Manic scenes outside Zimbru Stadium.
There were only a few hundred people in the temporary stands and
most of those who spoke English soon found their way towards our seats.
"You will laugh when you hear how much these players earn," said a man
in a ski hat and football boots who'd just grabbed my shoulder and told
me to call him Victor. "Can you imagine only $400 a month? No, you
can't! And do you see the man eight along on the bench? He was the top
striker in 2008 but he likes women and casinos too much." "Who's the
best player now?" we asked, and two people behind us laughed out loud in
reply.
"It's in the small stadium today," said the woman selling tickets. The
main Zimbru Stadium has seats for 10,600 people and is home to Zimbru,
the Moldovan national team and the local branch of the Norwich City fan
club.
As Otaci had travelled without a
goalkeeper, a reserve defender had been made to play there instead.

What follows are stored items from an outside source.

-- ==== Sys2Proof/Laws/Moves/Digital.lean ====
section
/-!
SUPPORT. What each operation of Machine/Digital.lean may touch.
-/

namespace Sys2Proof.Machine

set_option linter.unusedTactic false
set_option linter.unreachableTactic false

variable {L : List Part}

theorem moves_updIo {z0 s : State} (hs : Moves L z0 s) (hL : ∀ p ∈ [Part.io], p ∈ L) (f : Io → Io) : Moves L z0 (State.updIo s f) := by
  unfold State.updIo
  repeat' first
    | with_reducible exact hs | with_reducible rfl | with_reducible exact Or.inl rfl | with_reducible exact Or.inl ⟨rfl, rfl⟩
    | exact Or.inr (hL _ (by decide)) | with_reducible exact hL | exact parts_sub hL (by decide) | with_reducible apply moves_ite
    | dsimp only | split | fail_if_no_progress with_reducible apply moves_record

theorem moves_setDio {z0 s : State} (hs : Moves L z0 s) (hL : ∀ p ∈ [Part.io], p ∈ L) (c : Nat) (x : DioChannel) : Moves L z0
    (State.setDio s c x) := by
  unfold State.setDio
  repeat' first
    | with_reducible exact hs | with_reducible exact hL | exact parts_sub hL (by decide) | with_reducible apply moves_updIo
    | with_reducible apply moves_ite | dsimp only | split

theorem moves_setDioGroup {z0 s : State} (hs : Moves L z0 s) (hL : ∀ p ∈ [Part.io], p ∈ L) (g : Nat) (x : DioGroup) : Moves L z0
    (State.setDioGroup s g x) := by
  unfold State.setDioGroup
  repeat' first
    | with_reducible exact hs | with_reducible exact hL | exact parts_sub hL (by decide) | with_reducible apply moves_updIo
    | with_reducible apply moves_ite | dsimp only | split

theorem moves_dioFaulted {z0 s : State} (hs : Moves L z0 s) (hL : ∀ p ∈ [Part.regs], p ∈ L) (c : Nat) (code : Nat) : Moves L z0
    (State.dioFaulted s c code) := by
  unfold State.dioFaulted
  repeat' first
    | with_reducible exact hs | with_reducible exact hL | exact parts_sub hL (by decide) | with_reducible apply moves_putRegBit
    | with_reducible apply moves_satRegFld | with_reducible apply moves_setReg | with_reducible apply moves_ite | dsimp only | split

theorem moves_groupFaulted {z0 s : State} (hs : Moves L z0 s) (hL : ∀ p ∈ [Part.regs], p ∈ L) (code : Nat) (l : List Nat) : Moves L z0
    (State.groupFaulted s code l) := by
  induction l generalizing s code with
  | nil => exact hs
  | cons x rest ih =>
    unfold State.groupFaulted
    repeat' first
      | with_reducible exact hs | with_reducible exact hL | exact parts_sub hL (by decide) | with_reducible apply ih
      | with_reducible apply moves_dioFaulted | with_reducible apply moves_ite | dsimp only | split

theorem moves_unrelease {z0 s : State} (hs : Moves L z0 s) (hL : ∀ p ∈ [Part.io], p ∈ L) (l : List Nat) : Moves L z0 (State.unrelease s l)
    := by
  induction l generalizing s with
  | nil => exact hs
  | cons x rest ih =>
    unfold State.unrelease
    repeat' first
      | with_reducible exact hs | with_reducible exact hL | exact parts_sub hL (by decide) | with_reducible apply ih
      | with_reducible apply moves_setDio | with_reducible apply moves_ite | dsimp only | split

theorem moves_unreleaseAll {z0 s : State} (hs : Moves L z0 s) (hL : ∀ p ∈ [Part.io], p ∈ L) : Moves L z0 (State.unreleaseAll s) := by
  unfold State.unreleaseAll
  repeat' first
    | with_reducible exact hs | with_reducible exact hL | exact parts_sub hL (by decide) | with_reducible apply moves_unrelease
    | with_reducible apply moves_ite | dsimp only | split

theorem moves_setLatch {z0 s : State} (hs : Moves L z0 s) (hL : ∀ p ∈ [Part.io, .evr, .sent], p ∈ L) (c : Nat) (v : Bool) : Moves L z0
    (State.setLatch s c v) := by
  unfold State.setLatch
  repeat' first
    | with_reducible exact hs | with_reducible exact hL | exact parts_sub hL (by decide) | with_reducible apply moves_raise
    | with_reducible apply moves_send | with_reducible apply moves_setDio | with_reducible apply moves_ite | dsimp only | split

theorem moves_writeLatches {z0 s : State} (hs : Moves L z0 s) (hL : ∀ p ∈ [Part.io, .evr, .sent], p ∈ L) (l : List Nat) : Moves L z0
    (State.writeLatches s l) := by
  induction l generalizing s with
  | nil => exact hs
  | cons x rest ih =>
    unfold State.writeLatches
    repeat' first
      | with_reducible exact hs | with_reducible exact hL | exact parts_sub hL (by decide) | with_reducible apply ih
      | with_reducible apply moves_setLatch | with_reducible apply moves_ite | dsimp only | split

theorem moves_commitDio {z0 s : State} (hs : Moves L z0 s) (hL : ∀ p ∈ [Part.io, .evr, .sent], p ∈ L) : Moves L z0 (State.commitDio s) :=
    by
  unfold State.commitDio
  repeat' first
    | with_reducible exact hs | with_reducible exact hL | exact parts_sub hL (by decide) | with_reducible apply moves_writeLatches
    | with_reducible apply moves_ite | dsimp only | split

theorem moves_measureDelay {z0 s : State} (hs : Moves L z0 s) (hL : ∀ p ∈ [Part.regs, .io], p ∈ L) (c : Nat) (level : Bool) (t : Nat) :
    Moves L z0 (State.measureDelay s c level t) := by
  unfold State.measureDelay
  repeat' first
    | with_reducible exact hs | with_reducible exact hL | exact parts_sub hL (by decide) | with_reducible apply moves_putReg
    | with_reducible apply moves_setDio | with_reducible apply moves_ite | dsimp only | split

theorem ends_execDioRawEdge {s : State} (hL : ∀ p ∈ [Part.regs, .trg, .io, .evr], p ∈ L) (c : Fin 32) (level : Bool) (stamp : Instant) :
    Ends L s (execDioRawEdge c level stamp s) := by
  have hs := Moves.refl L s
  unfold execDioRawEdge
  repeat' first
    | with_reducible apply ends_next | with_reducible apply ends_ite | with_reducible exact hs | with_reducible exact hL
    | exact parts_sub hL (by decide) | with_reducible apply moves_measureDelay | with_reducible apply moves_setDio
    | with_reducible apply moves_tdcEdge | dsimp only | split

theorem ends_execReadbackDelayTimeout {s : State} (hL : ∀ p ∈ [Part.regs, .tb, .io, .clock], p ∈ L) (c : Fin 32) : Ends L s
    (execReadbackDelayTimeout c s) := by
  have hs := Moves.refl L s
  unfold execReadbackDelayTimeout
  repeat' first
    | with_reducible apply ends_next | with_reducible apply ends_ite | with_reducible exact hs | with_reducible exact hL
    | exact parts_sub hL (by decide) | with_reducible apply moves_advanceUp | with_reducible apply moves_putReg
    | with_reducible apply moves_setDio | dsimp only | split

theorem moves_countCos {z0 s : State} (hs : Moves L z0 s) (hL : ∀ p ∈ [Part.regs], p ∈ L) (c : Nat) (level : Bool) : Moves L z0
    (State.countCos s c level) := by
  unfold State.countCos
  repeat' first
    | with_reducible exact hs | with_reducible exact hL | exact parts_sub hL (by decide) | with_reducible apply moves_incReg
    | with_reducible apply moves_ite | dsimp only | split

theorem ends_execDebounceAccept {s : State} (hL : ∀ p ∈ [Part.regs, .tb, .trg, .io, .evr, .sent, .clock], p ∈ L) (c : Fin 32) : Ends L s
    (execDebounceAccept c s) := by
  have hs := Moves.refl L s
  unfold execDebounceAccept
  repeat' first
    | with_reducible apply ends_next | with_reducible apply ends_ite | with_reducible exact hs | with_reducible exact hL
    | exact parts_sub hL (by decide) | with_reducible apply moves_advanceUp | with_reducible apply moves_countCos
    | with_reducible apply moves_putReg | with_reducible apply moves_setDio | with_reducible apply moves_sourcesChange
    | with_reducible apply moves_updIo | dsimp only | split

theorem ends_execDebounceDiscard {s : State} (hL : ∀ p ∈ [Part.regs, .tb, .io, .clock], p ∈ L) (c : Fin 32) : Ends L s
    (execDebounceDiscard c s) := by
  have hs := Moves.refl L s
  unfold execDebounceDiscard
  repeat' first
    | with_reducible apply ends_next | with_reducible apply ends_ite | with_reducible exact hs | with_reducible exact hL
    | exact parts_sub hL (by decide) | with_reducible apply moves_advanceUp | with_reducible apply moves_incReg
    | with_reducible apply moves_setDio | dsimp only | split

theorem ends_execOverloadDetect {s : State} (hL : ∀ p ∈ [Part.regs, .io, .evr], p ∈ L) (c : Fin 32) : Ends L s (execOverloadDetect c s) :=
    by
  have hs := Moves.refl L s
  unfold execOverloadDetect
  repeat' first
    | with_reducible apply ends_next | with_reducible apply ends_ite | with_reducible exact hs | with_reducible exact hL
    | exact parts_sub hL (by decide) | with_reducible apply moves_dioFaulted | with_reducible apply moves_raise
    | with_reducible apply moves_setDio | dsimp only | split

theorem ends_execThermalShutdown {s : State} (hL : ∀ p ∈ [Part.regs, .io, .evr], p ∈ L) (c : Fin 32) : Ends L s (execThermalShutdown c s)
    := by
  have hs := Moves.refl L s
  unfold execThermalShutdown
  repeat' first
    | with_reducible apply ends_next | with_reducible apply ends_ite | with_reducible exact hs | with_reducible exact hL
    | exact parts_sub hL (by decide) | with_reducible apply moves_dioFaulted | with_reducible apply moves_raise
    | with_reducible apply moves_setDio | dsimp only | split

theorem ends_execThermalRestart {s : State} (hL : ∀ p ∈ [Part.io], p ∈ L) (c : Fin 32) : Ends L s (execThermalRestart c s) := by
  have hs := Moves.refl L s
  unfold execThermalRestart
  repeat' first
    | with_reducible apply ends_next | with_reducible apply ends_ite | with_reducible exact hs | with_reducible exact hL
    | exact parts_sub hL (by decide) | with_reducible apply moves_setDio | dsimp only | split

theorem ends_execOpenLoadDetect {s : State} (hL : ∀ p ∈ [Part.regs, .io, .evr], p ∈ L) (c : Fin 32) : Ends L s (execOpenLoadDetect c s) :=
    by
  have hs := Moves.refl L s
  unfold execOpenLoadDetect
  repeat' first
    | with_reducible apply ends_next | with_reducible apply ends_ite | with_reducible exact hs | with_reducible exact hL
    | exact parts_sub hL (by decide) | with_reducible apply moves_dioFaulted | with_reducible apply moves_raise
    | with_reducible apply moves_setDio | dsimp only | split

theorem ends_execGroupOverTrip {s : State} (hL : ∀ p ∈ [Part.regs, .io, .evr], p ∈ L) (g : Fin 4) (current : Half) : Ends L s
    (execGroupOverTrip g current s) := by
  have hs := Moves.refl L s
  unfold execGroupOverTrip
  repeat' first
    | with_reducible apply ends_next | with_reducible apply ends_ite | with_reducible exact hs | with_reducible exact hL
    | exact parts_sub hL (by decide) | with_reducible apply moves_groupFaulted | with_reducible apply moves_putReg
    | with_reducible apply moves_putRegBit | with_reducible apply moves_raise | with_reducible apply moves_satRegFld
    | with_reducible apply moves_setDioGroup | with_reducible apply moves_unrelease | dsimp only | split

theorem ends_execGroupOverRetry {s : State} (hL : ∀ p ∈ [Part.tb, .io, .evr, .clock], p ∈ L) (g : Fin 4) : Ends L s (execGroupOverRetry g
    s) := by
  have hs := Moves.refl L s
  unfold execGroupOverRetry
  repeat' first
    | with_reducible apply ends_next | with_reducible apply ends_ite | with_reducible exact hs | with_reducible exact hL
    | exact parts_sub hL (by decide) | with_reducible apply moves_advanceUp | with_reducible apply moves_raise
    | with_reducible apply moves_setDioGroup | dsimp only | split

theorem ends_execDioFaultClear {s : State} (hL : ∀ p ∈ [Part.tb, .io, .evr, .clock], p ∈ L) (c : Fin 32) (f : DioFault) : Ends L s
    (execDioFaultClear c f s) := by
  have hs := Moves.refl L s
  unfold execDioFaultClear
  repeat' first
    | with_reducible apply ends_next | with_reducible apply ends_ite | with_reducible exact hs | with_reducible exact hL
    | exact parts_sub hL (by decide) | with_reducible apply moves_advanceUp | with_reducible apply moves_raise
    | with_reducible apply moves_setDio | dsimp only | split

theorem moves_dioClearGroup {z0 s : State} (hs : Moves L z0 s) (hL : ∀ p ∈ [Part.io, .evr], p ∈ L) (g : Nat) : Moves L z0
    (State.dioClearGroup s g) := by
  unfold State.dioClearGroup
  repeat' first
    | with_reducible exact hs | with_reducible exact hL | exact parts_sub hL (by decide) | with_reducible apply moves_raise
    | with_reducible apply moves_setDioGroup | with_reducible apply moves_ite | dsimp only | split

theorem moves_dioClearCounters {z0 s : State} (hs : Moves L z0 s) (hL : ∀ p ∈ [Part.regs], p ∈ L) : Moves L z0 (State.dioClearCounters s)
    := by
  unfold State.dioClearCounters
  repeat' first
    | with_reducible exact hs | with_reducible exact hL | exact parts_sub hL (by decide) | with_reducible apply moves_zeroRegs
    | with_reducible apply moves_ite | dsimp only | split

theorem ends_execSupplyWarn {s : State} (hL : ∀ p ∈ [Part.regs, .io, .evr], p ∈ L) (g : Fin 4) (mv : Half) : Ends L s (execSupplyWarn g mv
    s) := by
  have hs := Moves.refl L s
  unfold execSupplyWarn
  repeat' first
    | with_reducible apply ends_next | with_reducible apply ends_ite | with_reducible exact hs | with_reducible exact hL
    | exact parts_sub hL (by decide) | with_reducible apply moves_putReg | with_reducible apply moves_putRegBit
    | with_reducible apply moves_raise | with_reducible apply moves_setDioGroup | dsimp only | split

theorem ends_execSupplyWarnClear {s : State} (hL : ∀ p ∈ [Part.regs, .io], p ∈ L) (g : Fin 4) (mv : Half) : Ends L s (execSupplyWarnClear
    g mv s) := by
  have hs := Moves.refl L s
  unfold execSupplyWarnClear
  repeat' first
    | with_reducible apply ends_next | with_reducible apply ends_ite | with_reducible exact hs | with_reducible exact hL
    | exact parts_sub hL (by decide) | with_reducible apply moves_putReg | with_reducible apply moves_setDioGroup | dsimp only | split

theorem ends_execSupplyLow {s : State} (hL : ∀ p ∈ [Part.regs, .io, .evr], p ∈ L) (g : Fin 4) (mv : Half) : Ends L s (execSupplyLow g mv
    s) := by
  have hs := Moves.refl L s
  unfold execSupplyLow
  repeat' first
    | with_reducible apply ends_next | with_reducible apply ends_ite | with_reducible exact hs | with_reducible exact hL
    | exact parts_sub hL (by decide) | with_reducible apply moves_groupFaulted | with_reducible apply moves_putReg
    | with_reducible apply moves_putRegBit | with_reducible apply moves_raise | with_reducible apply moves_satRegFld
    | with_reducible apply moves_setDioGroup | with_reducible apply moves_unrelease | dsimp only | split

The top he'd been given was at least one size too big, his gloves were
so small he took them off before half time and whenever he made a save
the crowd burst out laughing while Zimbru's players stomped on the
ground in disgust. "He was playing in the first team before," Victor
told me, "but then they bought the two Africans. They're here for three
games. It's a kind of corruption." Neither of the foreigners was half as
good as Zimbru's number nine. "Who's he?" I asked Victor. "Nobody."
There
wasn't much of an atmosphere beyond a few dozen fans chanting 'Zim-bru
Ki-shi-nau, Zimbru Ki-shi-nau' on the other side of the pitch. By
half-time even they'd got bored and started throwing snowballs at each
other instead. Deciding against Victor's offer of lemon tea and half a
slice of processed cheese, I spent the interval in the toilets
attempting to ward off frostbite with the aid of a malfunctioning
hand-dryer.
Two-one up at the break, Zimbru finally brought on their
casino-loving striker midway through the second half. He jogged around
for a few minutes, did nothing at all for the next twenty, and then
scored with a tap-in right on full-time. Zimbru's third goal had come
five minutes earlier, by which time half the crowd, including Victor,
had already left. "Moldovan football," he laughed. "Once is enough."